Interestingly enough, President John F. Kennedy recognized the quality and luxury that came with Cuban cigars. Before he signed the embargo into action, President Kennedy ordered and shipped in—from Cuba—1,200 Cuban cigars. Kennedy was able to snag his own stash of extravagant Cuban cigars right before he signed the embargo. It is just to show that Cuban cigars are a great asset.

Since then, the status and restrictions of the embargo has not changed much for Cuba’s cigar business. It was troublesome to pick-up a Cuban for yourself and bring it back to the States, it was near impossible. Only a handful of people were given permission to travel to Cuba for business purposes, journalists were one of those people. They are only allowed to report on news. Journalists who had the opportunity to head to Cuba took the advantage of purchasing and smoking the acclaimed Cuban-made cigars.

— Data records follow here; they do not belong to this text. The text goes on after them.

/-- Settles O56: calibrations by when they start and what they note, envelopes by their ranges, the plan by what puts it in force. A write of
an envelope clips at once (log entry 93); D_ro is in hundredths of a per cent with floor 0 (log entry 95). -/
theorem calibrationAgeingAndMarginPlan : Obligations.CalibrationAgeingAndMarginPlan := by
  refine ⟨?interval_expiry,
    fun s g cause hen hidle hwf => ⟨getTg_startCal cause hen hidle hwf, fun h hne => getTg_startCal_ne s cause hne⟩,
    fun s g cause h => startCal_none cause h, ?done, ?finished, ?late, ?command, ?selfcal, ?dtcal, ?interval, ?env0, ?env1, ?reclip,
    fun s m => ⟨congrArg Hb.margin (putMargin_hb s m), congrArg RecStore.margin (putMargin_store s m), fun hwf g hg => derate_putMargin m hwf hg⟩,
    ?ageing, fun s => rfl, replan_facts, ?schedule, ?replan⟩
  case interval_expiry =>
    intro s g t hpower hcx hcount hlate
    exact congrArg Host.Outcome.next (if_pos ⟨calAllowed_of hpower hcx, hcount, hlate⟩)
  case done =>
    intro s g hactive hshots
    have hdone := fun moved => execCalDone_finished moved hactive hshots
    have hstate := powerState_finishGroupCal s g.toNat
    refine ⟨fun hpower => ?_, fun hpower => ⟨?_, fun hfew => ?_⟩⟩
    · exact (hdone false).trans (congrArg _ (if_neg (fun h => Bool.false_ne_true h.2.1)))
    · exact (hdone false).trans (congrArg _ (if_neg (fun h => Bool.false_ne_true h.2.1)))
    · exact (hdone true).trans (congrArg _ (if_pos ⟨hstate.trans hpower, rfl, hfew⟩))
  case finished =>
    intro s g hwf hsteady t
    obtain ⟨hgroup, hcount, hlast⟩ := finishGroupCal_facts hwf hsteady
    rw [show getTg t g = _ from hgroup]
    exact ⟨rfl, rfl, rfl, rfl, hcount, hlast⟩
  case late =>
    intro s g t hdue hnew hlate
    have hgo : ¬((!t.calDue) = true ∨ t.calLate = true ∨ s.clock < t.calDueAt + secCycles) := by
      simp only [hdue, hnew, secCycles]
      simp [hlate]
    exact ⟨_, congrArg Host.Outcome.next (if_neg hgo), fun hactive => if_pos hactive⟩
  case command =>
    intro s p v hw hwork hpower hcx
    have hallowed := calAllowed_of hpower hcx
    have htaken {i : Nat} (h : v.getLsbD i = true) : (mayWrite s (.pf0 p) pgHb && bit v.toNat i) = true := by
      rw [show mayWrite s (.pf0 p) pgHb = true from hw, bit_toNat, h]
      rfl
    refine ⟨fun hcal hself hone => ?_, fun hcal hself hall => ?_, fun hcal hself hplan => ?_, fun hcal hself hplan => ?_⟩
    · exact congrArg Host.Outcome.next ((if_pos (htaken hcal)).trans ((writeCalCmd_cal hallowed hwork hcal hself).trans (by rw [hone]; rfl)))
    · exact congrArg Host.Outcome.next ((if_pos (htaken hcal)).trans ((writeCalCmd_cal hallowed hwork hcal hself).trans (by rw [hall]; rfl)))
    · exact congrArg Host.Outcome.next ((if_pos (htaken hself)).trans
        ((writeCalCmd_selfcal hallowed hwork hcal hself).trans (if_neg (Bool.eq_false_iff.mp hplan))))
    · exact congrArg Host.Outcome.next ((if_pos (htaken hself)).trans ((writeCalCmd_selfcal hallowed hwork hcal hself).trans (if_pos hplan)))
  case selfcal =>
    intro s hself hpower
    exact ⟨selfcalNoted s, execSelfcalDone_clean hself hpower, selfcalNoted_keeps (f := State.hb) (fun _ _ _ => rfl) s,
      fun hwf g hg => getTg_selfcalNoted hwf hg⟩
  case dtcal =>
    intro s p v lo hi hw
    have hexec : execHbCalDtcal (.pf0 p) v s = .next _ := congrArg Host.Outcome.next ((if_pos hw).trans (writeDtcal_eq s v.toNat))
    exact ⟨fun hin => hexec.trans (congrArg _ (if_pos hin)), fun hout => hexec.trans (congrArg _ (if_neg hout))⟩
  case interval =>
    intro s p v lo hi hw
    have hexec : execHbCalMaxInterval (.pf0 p) v s = .next _ := congrArg Host.Outcome.next ((if_pos hw).trans (writeInterval_eq s v.toNat))
    exact ⟨fun hin => hexec.trans (congrArg _ (if_pos hin)), fun hout => hexec.trans (congrArg _ (if_neg hout))⟩
  case env0 =>
    intro s p v a b c d hw
    have hexec : execHbMarginEnv (.pf0 p) false v s = .next _ := congrArg Host.Outcome.next ((if_pos hw).trans (writeEnv_zero s v.toNat))
    exact ⟨fun hin => hexec.trans (congrArg _ (if_pos hin)), fun hout => hexec.trans (congrArg _ (if_neg hout))⟩
  case env1 =>
    intro s p v a b c d hw
    have hexec : execHbMarginEnv (.pf0 p) true v s = .next _ := congrArg Host.Outcome.next ((if_pos hw).trans (writeEnv_one s v.toNat))
    exact ⟨fun hin => hexec.trans (congrArg _ (if_pos hin)), fun hout => hexec.trans (congrArg _ (if_neg hout))⟩
  case reclip =>
    intro s e
    refine ⟨fun h => reclip_same h e, ?_, fun h => ?_⟩
    · by_cases h : clipMargin s s.hb.margin = s.hb.margin
      · rw [reclip_same h, h]
      · rw [(reclip_changed h e).hb, putMargin_hb]
    · rw [(reclip_changed h e).store, putMargin_store]
  case ageing =>
    intro s fs fu ts tu peaks hpower hfs hfu hzero hts htu
    exact congrArg Host.Outcome.next (if_neg (by
      rintro (h | h | h | h | h | h)
      · rw [hpower] at h
        cases h
      · exact h hfs
      · exact h hfu
      · exact hzero h
      · exact hts h
      · exact htu h))
  case schedule =>
    intro s hstate hlevel
    have hgo : ¬(s.hb.state = 0 ∨ 3 ≤ level s) := by omega
    exact ⟨fun hpending => congrArg Host.Outcome.next ((if_neg hgo).trans (if_pos hpending)),
      fun hnone hhours => congrArg Host.Outcome.next ((if_neg hgo).trans ((if_neg (Bool.eq_false_iff.mp hnone)).trans (if_pos hhours)))⟩
  case replan =>
    intro s p v hw hwork hset
    have hexec := execReplan_taken hw hwork hset
    exact ⟨fun hlow => hexec.trans (congrArg _ (if_neg (Nat.not_le.mpr hlow))), fun hcritical => hexec.trans (congrArg _ (if_pos hcritical))⟩
end

section
/-! SUPPORT. The commands and ends of assays, and the monitor converter (R561-R568, R584-R590). -/

namespace Sys2Proof.Machine

/-! ### Starting an assay (R566, R584) -/

/-- An accepted write of HB_ASSAY_CMD with START acts on the kind it names. -/
theorem assayCommand_start {s : State} {p : Bool} {v : BitVec 32} (hw : mayWrite s (.pf0 p) 3 = true) (hstart : v.getLsbD 31 = true) :
    assayCommand (.pf0 p) v (bits v.toNat 28 2) s = writeAssay s v.toNat := by
  unfold assayCommand
  rw [show mayWrite s (.pf0 p) pgHb = true from hw, bit_toNat, hstart]
  simp

section
variable {s : State} {v : Nat} (habort : bit v 30 = false) (hstart : bit v 31 = true) (hstate : s.hb.state ≠ 0)
  (hwork : takesWork s 3 = true)

include habort hstart hstate hwork

theorem writeAssay_busy (hbusy : s.hb.assay ≠ none) : writeAssay s v = { s with hb := { s.hb with assayCode := 2 } } := by
  have hsome : s.hb.assay.isSome = true := Option.isSome_iff_ne_none.mpr hbusy
  simp [writeAssay, habort, hstart, hstate, hwork, pgHb, hsome]

variable (hidle : s.hb.assay = none)

include hidle

theorem writeAssay_critical (hlevel : 3 ≤ level s) : writeAssay s v = assayRefuse s 7 := by
  simp [writeAssay, habort, hstart, hstate, hwork, pgHb, hidle, hlevel]

variable (hlevel : level s < 3)

include hlevel

/-- A relief tile that is named is taken if it is free. -/
theorem writeAssay_pattern (hkind : bits v 28 2 = 0) (hunit : bits v 20 8 < 64) (hen : tgEnabled s (bits v 20 8) = true)
    (hlo : 1024 ≤ bits v 9 11) (hhi : bits v 9 11 < 1088) :
    writeAssay s v = if (getRelief s (bits v 20 8) (bits v 9 11 - 1024)).state = 0
      then startPattern s { kind := 0, unit := bits v 20 8, tile := bits v 9 11, retire := bit v 8, startedAt := s.clock }
        (bits v 20 8) (bits v 9 11 - 1024)
      else assayRefuse s 3 := by
  have hnamed : bits v 9 11 ≠ 2047 := by omega
  unfold writeAssay
  simp only [habort, hstart, hstate, hwork, pgHb, hidle, hkind, hen, hnamed, Nat.not_le.mpr hlevel, Nat.not_le.mpr hunit,
    Nat.not_lt.mpr hlo, Nat.not_le.mpr hhi, if_true, if_false, Bool.not_true, Bool.false_eq_true, or_self, and_false,
    Option.isSome_none]
  by_cases hfree : (getRelief s (bits v 20 8) (bits v 9 11 - 1024)).state = 0
  · rw [if_pos hfree, if_pos hfree]
  · rw [if_neg hfree, if_neg hfree]

theorem writeAssay_badUnit (hkind : bits v 28 2 = 0) (hunit : 64 ≤ bits v 20 8) : writeAssay s v = assayRefuse s 5 := by
  simp [writeAssay, habort, hstart, hstate, hwork, pgHb, hidle, hkind, hlevel, hunit]

theorem writeAssay_replay {b : Binding} (hkind : bits v 28 2 = 1) (hunit : bits v 20 8 < 64) (htile : bits v 9 11 < 1024)
    (hen : tgEnabled s (bits v 20 8) = true) (hb : getBinding s (bits v 20 8) (bits v 9 11) = some b) (hbound : b.bound = true) :
    writeAssay s v = assayStart s
      { kind := 1, unit := bits v 20 8, tile := bits v 9 11, retire := bit v 8, startedAt := s.clock } := by
  simp [writeAssay, habort, hstart, hstate, hwork, pgHb, hidle, hkind, hlevel, hunit, htile, hen, hb, hbound]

They were the lucky few. The rest of the Americans, especially the cigar aficionados were left in the gutter.

When Obama assumed office as the 44 th President of the United States he wanted to patch up the United States and Cuban relations. President Obama and Cuban President Raul Castro, Fidel Castro’s brother, negotiated terms and conditions for the process. One of which involved lifting the complete restriction on the purchases of Cuban rum and tobacco products and limiting it to a mere $100 in purchases. It is not every day where someone will come across a Cuban cigar, so people will often head straight towards the higher end ones. These cigars are produced in the most intricate of ways with the best grown and treated tobacco. The cigars also often go for at least $30 apiece. Quite a hefty price. With the $100 limit, one will not get enough of the Cuban cigars, it will be three at most for the cheapest of the higher ends. A tragic story for the average American cigar lover.

Things have changed for the better in recent years though. As Obama’s presidency was nearing its end he was able to better improve United States-Cuban relations. Obama made it easier for Americans to travel to Cuba for reasons other than work. He also increased the limit on Cuban rum and tobacco purchases an American can make from $100 to $400. It is a phenomenal upgrade. With these two add-ons, American travels to Cuba increased. What also increased was the number of Cuban cigars, straight out of Cuba, that came into the States. People jumped at the chance of being able to smoke the famous Cuban cigars. Aficionados cannot pass up the opportunity to get their hands on one.